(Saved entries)

____

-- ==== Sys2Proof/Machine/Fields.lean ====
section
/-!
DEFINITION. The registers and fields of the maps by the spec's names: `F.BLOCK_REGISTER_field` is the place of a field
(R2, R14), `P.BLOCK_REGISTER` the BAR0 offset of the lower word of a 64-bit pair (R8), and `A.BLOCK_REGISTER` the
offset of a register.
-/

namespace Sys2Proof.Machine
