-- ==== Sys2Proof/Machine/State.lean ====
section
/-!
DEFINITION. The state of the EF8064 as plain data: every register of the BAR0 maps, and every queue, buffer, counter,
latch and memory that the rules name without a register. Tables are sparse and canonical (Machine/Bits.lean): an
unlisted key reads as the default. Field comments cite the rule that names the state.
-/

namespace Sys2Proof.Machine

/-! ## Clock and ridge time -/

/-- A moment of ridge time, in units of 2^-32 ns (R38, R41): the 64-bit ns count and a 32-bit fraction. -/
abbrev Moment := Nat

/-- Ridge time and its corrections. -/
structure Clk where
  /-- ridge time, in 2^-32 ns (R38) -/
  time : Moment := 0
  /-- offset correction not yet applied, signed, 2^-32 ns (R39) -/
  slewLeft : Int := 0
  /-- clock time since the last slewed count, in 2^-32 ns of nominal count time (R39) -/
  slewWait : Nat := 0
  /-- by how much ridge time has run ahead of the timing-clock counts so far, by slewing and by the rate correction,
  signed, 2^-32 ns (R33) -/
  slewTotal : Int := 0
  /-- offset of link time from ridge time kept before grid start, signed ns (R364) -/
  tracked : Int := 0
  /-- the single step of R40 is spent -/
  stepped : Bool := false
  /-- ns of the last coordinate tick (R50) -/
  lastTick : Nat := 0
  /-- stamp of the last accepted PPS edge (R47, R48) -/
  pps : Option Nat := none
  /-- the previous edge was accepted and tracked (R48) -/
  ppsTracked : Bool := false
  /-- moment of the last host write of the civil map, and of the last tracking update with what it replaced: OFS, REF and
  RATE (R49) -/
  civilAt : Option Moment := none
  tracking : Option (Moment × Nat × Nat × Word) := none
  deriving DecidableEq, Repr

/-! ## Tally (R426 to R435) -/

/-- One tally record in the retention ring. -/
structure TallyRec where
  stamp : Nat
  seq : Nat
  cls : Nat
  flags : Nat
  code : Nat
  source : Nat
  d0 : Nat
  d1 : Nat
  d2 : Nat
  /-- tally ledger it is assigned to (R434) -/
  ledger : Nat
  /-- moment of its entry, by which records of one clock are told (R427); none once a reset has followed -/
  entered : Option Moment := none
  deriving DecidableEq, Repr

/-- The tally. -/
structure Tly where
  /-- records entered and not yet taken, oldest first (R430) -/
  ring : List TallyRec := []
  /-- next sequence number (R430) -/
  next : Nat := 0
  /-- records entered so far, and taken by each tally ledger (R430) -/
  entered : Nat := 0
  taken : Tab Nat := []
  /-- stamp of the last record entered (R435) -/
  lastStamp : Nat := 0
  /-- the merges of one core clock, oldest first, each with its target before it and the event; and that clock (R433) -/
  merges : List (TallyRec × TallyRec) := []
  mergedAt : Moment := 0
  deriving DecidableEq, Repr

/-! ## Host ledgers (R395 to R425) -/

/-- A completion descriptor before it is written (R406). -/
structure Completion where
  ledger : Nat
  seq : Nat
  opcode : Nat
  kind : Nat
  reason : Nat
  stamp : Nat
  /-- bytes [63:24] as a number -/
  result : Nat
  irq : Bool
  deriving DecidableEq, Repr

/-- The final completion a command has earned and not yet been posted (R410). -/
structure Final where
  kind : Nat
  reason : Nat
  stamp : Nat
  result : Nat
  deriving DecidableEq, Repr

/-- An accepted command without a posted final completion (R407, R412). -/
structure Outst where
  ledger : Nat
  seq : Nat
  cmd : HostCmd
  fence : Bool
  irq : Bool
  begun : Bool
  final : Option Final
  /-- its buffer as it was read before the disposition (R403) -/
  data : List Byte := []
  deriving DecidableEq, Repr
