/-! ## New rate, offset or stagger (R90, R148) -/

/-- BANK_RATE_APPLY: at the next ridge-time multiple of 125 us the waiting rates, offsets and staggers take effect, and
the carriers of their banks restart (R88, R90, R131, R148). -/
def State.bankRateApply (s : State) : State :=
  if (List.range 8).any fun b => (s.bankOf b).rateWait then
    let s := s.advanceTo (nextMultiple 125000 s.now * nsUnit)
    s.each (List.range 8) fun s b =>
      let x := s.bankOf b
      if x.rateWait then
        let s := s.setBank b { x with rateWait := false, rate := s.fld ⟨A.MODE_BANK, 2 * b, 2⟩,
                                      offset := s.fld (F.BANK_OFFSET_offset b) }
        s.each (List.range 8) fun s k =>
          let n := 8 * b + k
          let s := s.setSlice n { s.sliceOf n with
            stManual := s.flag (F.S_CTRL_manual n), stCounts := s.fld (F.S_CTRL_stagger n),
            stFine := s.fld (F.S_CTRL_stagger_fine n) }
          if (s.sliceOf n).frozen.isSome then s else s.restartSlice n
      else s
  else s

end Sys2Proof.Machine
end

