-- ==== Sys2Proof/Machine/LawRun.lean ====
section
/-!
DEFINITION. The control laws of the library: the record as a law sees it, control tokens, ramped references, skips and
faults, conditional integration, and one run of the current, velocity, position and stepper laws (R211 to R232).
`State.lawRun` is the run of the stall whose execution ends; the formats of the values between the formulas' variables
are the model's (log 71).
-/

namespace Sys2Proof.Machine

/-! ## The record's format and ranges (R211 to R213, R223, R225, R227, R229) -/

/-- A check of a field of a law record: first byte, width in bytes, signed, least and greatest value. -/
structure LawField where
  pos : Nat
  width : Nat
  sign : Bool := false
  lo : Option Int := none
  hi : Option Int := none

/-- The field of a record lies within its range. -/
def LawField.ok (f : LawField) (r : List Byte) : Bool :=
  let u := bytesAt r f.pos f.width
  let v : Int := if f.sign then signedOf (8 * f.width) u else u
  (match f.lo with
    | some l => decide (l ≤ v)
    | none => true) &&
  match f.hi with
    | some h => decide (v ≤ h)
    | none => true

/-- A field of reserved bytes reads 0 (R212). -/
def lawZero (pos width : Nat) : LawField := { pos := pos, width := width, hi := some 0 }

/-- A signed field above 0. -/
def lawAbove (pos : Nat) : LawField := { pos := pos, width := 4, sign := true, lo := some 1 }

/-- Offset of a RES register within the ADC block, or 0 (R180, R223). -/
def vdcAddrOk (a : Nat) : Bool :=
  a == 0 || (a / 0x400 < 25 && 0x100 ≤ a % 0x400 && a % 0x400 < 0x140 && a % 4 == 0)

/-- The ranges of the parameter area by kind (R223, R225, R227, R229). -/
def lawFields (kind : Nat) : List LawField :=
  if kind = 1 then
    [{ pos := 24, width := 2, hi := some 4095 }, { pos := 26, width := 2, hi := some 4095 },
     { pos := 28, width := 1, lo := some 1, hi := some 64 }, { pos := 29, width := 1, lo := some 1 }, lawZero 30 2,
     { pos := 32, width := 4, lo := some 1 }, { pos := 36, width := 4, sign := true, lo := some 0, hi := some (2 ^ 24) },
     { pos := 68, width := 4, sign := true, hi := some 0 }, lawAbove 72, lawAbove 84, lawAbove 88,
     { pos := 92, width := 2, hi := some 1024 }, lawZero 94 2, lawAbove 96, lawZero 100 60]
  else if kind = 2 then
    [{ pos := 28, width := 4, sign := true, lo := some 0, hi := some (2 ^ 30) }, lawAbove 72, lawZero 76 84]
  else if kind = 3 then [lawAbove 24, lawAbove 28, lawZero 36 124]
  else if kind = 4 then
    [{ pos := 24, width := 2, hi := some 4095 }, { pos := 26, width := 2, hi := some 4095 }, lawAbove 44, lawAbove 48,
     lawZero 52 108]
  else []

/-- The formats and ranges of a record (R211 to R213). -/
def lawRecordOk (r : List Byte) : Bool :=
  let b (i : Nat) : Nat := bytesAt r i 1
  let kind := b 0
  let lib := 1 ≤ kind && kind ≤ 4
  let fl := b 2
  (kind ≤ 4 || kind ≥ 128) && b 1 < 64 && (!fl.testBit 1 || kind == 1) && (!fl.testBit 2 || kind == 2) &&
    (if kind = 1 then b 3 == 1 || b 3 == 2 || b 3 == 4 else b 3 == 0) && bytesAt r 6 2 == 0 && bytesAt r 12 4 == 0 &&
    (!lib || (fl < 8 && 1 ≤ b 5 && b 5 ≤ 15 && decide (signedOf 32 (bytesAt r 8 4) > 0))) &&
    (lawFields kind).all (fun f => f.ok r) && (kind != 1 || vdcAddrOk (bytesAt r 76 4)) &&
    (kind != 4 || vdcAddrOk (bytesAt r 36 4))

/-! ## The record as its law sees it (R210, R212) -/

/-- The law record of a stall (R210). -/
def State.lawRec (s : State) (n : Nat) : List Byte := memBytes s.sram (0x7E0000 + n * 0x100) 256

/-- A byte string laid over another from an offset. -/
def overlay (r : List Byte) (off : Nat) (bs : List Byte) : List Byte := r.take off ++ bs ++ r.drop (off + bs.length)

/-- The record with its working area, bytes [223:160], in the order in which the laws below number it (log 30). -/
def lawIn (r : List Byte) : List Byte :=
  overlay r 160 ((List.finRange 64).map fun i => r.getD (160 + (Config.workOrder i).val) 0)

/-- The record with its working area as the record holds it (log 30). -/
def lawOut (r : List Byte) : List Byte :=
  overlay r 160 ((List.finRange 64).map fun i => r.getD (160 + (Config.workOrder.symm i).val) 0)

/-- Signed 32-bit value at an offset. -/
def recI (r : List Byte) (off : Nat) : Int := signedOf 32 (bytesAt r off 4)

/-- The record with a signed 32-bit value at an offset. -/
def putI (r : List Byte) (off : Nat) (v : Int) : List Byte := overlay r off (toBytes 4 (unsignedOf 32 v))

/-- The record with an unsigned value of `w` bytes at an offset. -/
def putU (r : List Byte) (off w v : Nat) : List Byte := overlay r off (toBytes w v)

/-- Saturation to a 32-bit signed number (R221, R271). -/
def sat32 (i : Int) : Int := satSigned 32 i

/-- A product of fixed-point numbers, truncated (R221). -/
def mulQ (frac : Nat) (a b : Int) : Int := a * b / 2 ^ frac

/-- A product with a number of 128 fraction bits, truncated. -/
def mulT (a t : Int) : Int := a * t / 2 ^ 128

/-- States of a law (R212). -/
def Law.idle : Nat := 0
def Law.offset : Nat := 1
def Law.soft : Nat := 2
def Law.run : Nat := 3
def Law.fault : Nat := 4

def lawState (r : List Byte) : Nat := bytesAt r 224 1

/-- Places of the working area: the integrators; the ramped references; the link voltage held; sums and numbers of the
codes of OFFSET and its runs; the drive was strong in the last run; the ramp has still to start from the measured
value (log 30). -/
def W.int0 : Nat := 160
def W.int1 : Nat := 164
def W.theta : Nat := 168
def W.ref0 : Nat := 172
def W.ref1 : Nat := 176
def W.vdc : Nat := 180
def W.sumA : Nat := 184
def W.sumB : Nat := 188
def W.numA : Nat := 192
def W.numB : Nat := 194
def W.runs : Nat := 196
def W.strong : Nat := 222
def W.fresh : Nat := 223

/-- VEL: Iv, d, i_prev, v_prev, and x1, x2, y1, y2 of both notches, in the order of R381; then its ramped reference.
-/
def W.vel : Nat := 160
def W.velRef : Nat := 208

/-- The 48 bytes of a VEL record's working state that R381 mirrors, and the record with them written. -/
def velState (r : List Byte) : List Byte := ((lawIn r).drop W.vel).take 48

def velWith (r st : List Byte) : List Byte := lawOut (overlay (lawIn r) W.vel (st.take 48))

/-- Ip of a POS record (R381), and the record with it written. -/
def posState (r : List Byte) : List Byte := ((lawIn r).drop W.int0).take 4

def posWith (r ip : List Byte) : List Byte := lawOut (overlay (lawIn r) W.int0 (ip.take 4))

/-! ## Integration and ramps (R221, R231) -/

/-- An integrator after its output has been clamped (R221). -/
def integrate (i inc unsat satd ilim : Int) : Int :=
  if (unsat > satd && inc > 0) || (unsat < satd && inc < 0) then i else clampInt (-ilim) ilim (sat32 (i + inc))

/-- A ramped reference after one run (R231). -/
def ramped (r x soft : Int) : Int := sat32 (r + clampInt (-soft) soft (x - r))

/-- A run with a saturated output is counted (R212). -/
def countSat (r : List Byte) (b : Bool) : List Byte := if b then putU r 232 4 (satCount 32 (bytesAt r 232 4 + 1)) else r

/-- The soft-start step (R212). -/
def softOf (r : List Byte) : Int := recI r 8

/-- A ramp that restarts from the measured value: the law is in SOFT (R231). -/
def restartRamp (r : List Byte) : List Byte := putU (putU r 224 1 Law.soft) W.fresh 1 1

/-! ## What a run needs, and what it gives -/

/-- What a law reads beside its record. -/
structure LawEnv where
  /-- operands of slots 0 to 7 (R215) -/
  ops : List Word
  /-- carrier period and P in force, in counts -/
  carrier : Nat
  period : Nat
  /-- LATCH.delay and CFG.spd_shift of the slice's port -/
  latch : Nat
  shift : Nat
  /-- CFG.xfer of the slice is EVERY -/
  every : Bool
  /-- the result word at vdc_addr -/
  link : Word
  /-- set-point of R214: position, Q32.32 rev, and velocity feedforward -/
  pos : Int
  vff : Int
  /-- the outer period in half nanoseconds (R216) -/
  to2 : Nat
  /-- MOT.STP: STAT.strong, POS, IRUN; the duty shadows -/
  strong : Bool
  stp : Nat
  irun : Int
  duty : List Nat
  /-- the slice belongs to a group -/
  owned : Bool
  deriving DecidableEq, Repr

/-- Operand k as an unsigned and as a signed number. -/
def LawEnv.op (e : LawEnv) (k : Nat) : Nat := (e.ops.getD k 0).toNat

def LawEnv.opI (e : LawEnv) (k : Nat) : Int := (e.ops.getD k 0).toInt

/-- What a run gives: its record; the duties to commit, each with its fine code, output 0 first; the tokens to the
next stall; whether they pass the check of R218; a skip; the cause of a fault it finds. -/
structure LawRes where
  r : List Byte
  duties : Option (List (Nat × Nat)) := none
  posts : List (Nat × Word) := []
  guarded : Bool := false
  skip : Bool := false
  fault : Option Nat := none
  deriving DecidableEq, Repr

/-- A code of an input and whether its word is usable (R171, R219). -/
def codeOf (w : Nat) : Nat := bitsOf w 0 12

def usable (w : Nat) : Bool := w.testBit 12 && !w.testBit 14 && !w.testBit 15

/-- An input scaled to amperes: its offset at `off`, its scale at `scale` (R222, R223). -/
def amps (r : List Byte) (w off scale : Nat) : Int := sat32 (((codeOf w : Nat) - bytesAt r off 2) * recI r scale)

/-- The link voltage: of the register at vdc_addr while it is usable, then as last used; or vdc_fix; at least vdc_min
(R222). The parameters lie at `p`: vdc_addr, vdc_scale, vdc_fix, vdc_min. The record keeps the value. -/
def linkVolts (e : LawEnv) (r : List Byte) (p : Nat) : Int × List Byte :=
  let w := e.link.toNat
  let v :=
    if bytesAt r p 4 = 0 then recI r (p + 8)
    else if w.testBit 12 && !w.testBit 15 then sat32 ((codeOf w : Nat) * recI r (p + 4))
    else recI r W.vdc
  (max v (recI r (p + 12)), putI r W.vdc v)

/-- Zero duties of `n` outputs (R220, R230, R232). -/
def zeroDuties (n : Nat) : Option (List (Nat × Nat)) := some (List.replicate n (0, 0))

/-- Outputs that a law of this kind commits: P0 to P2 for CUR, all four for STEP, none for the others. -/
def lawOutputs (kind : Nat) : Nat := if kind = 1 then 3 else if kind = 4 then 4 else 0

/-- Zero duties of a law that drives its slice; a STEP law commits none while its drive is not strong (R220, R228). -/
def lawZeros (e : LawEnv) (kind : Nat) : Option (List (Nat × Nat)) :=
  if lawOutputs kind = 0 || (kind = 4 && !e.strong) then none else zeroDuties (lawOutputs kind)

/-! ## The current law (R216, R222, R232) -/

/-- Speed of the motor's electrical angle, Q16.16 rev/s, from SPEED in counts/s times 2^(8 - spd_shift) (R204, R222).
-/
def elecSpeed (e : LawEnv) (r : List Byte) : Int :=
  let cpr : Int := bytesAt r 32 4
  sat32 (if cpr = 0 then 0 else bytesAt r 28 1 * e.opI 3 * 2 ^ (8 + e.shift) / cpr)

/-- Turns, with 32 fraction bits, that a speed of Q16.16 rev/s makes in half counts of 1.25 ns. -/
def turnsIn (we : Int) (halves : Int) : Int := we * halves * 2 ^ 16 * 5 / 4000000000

____

| Exercise objective |
Set down only the lines above that fall between the line holding "DEFINITION. The registers" and the line holding "DEFINITION. The state", inclusive, keeping each exact.

| Task output |
DEFINITION. The registers and fields of the maps by the spec's names: `F.BLOCK_REGISTER_field` is the place of a field
(R2, R14), `P.BLOCK_REGISTER` the BAR0 offset of the lower word of a 64-bit pair (R8), and `A.BLOCK_REGISTER` the
offset of a register.
-/

namespace Sys2Proof.Machine
-- ==== Sys2Proof/Machine/State.lean ====
section
/-!
DEFINITION. The state of the EF8064 as plain data: every register of the BAR0 maps, and every queue, buffer, counter,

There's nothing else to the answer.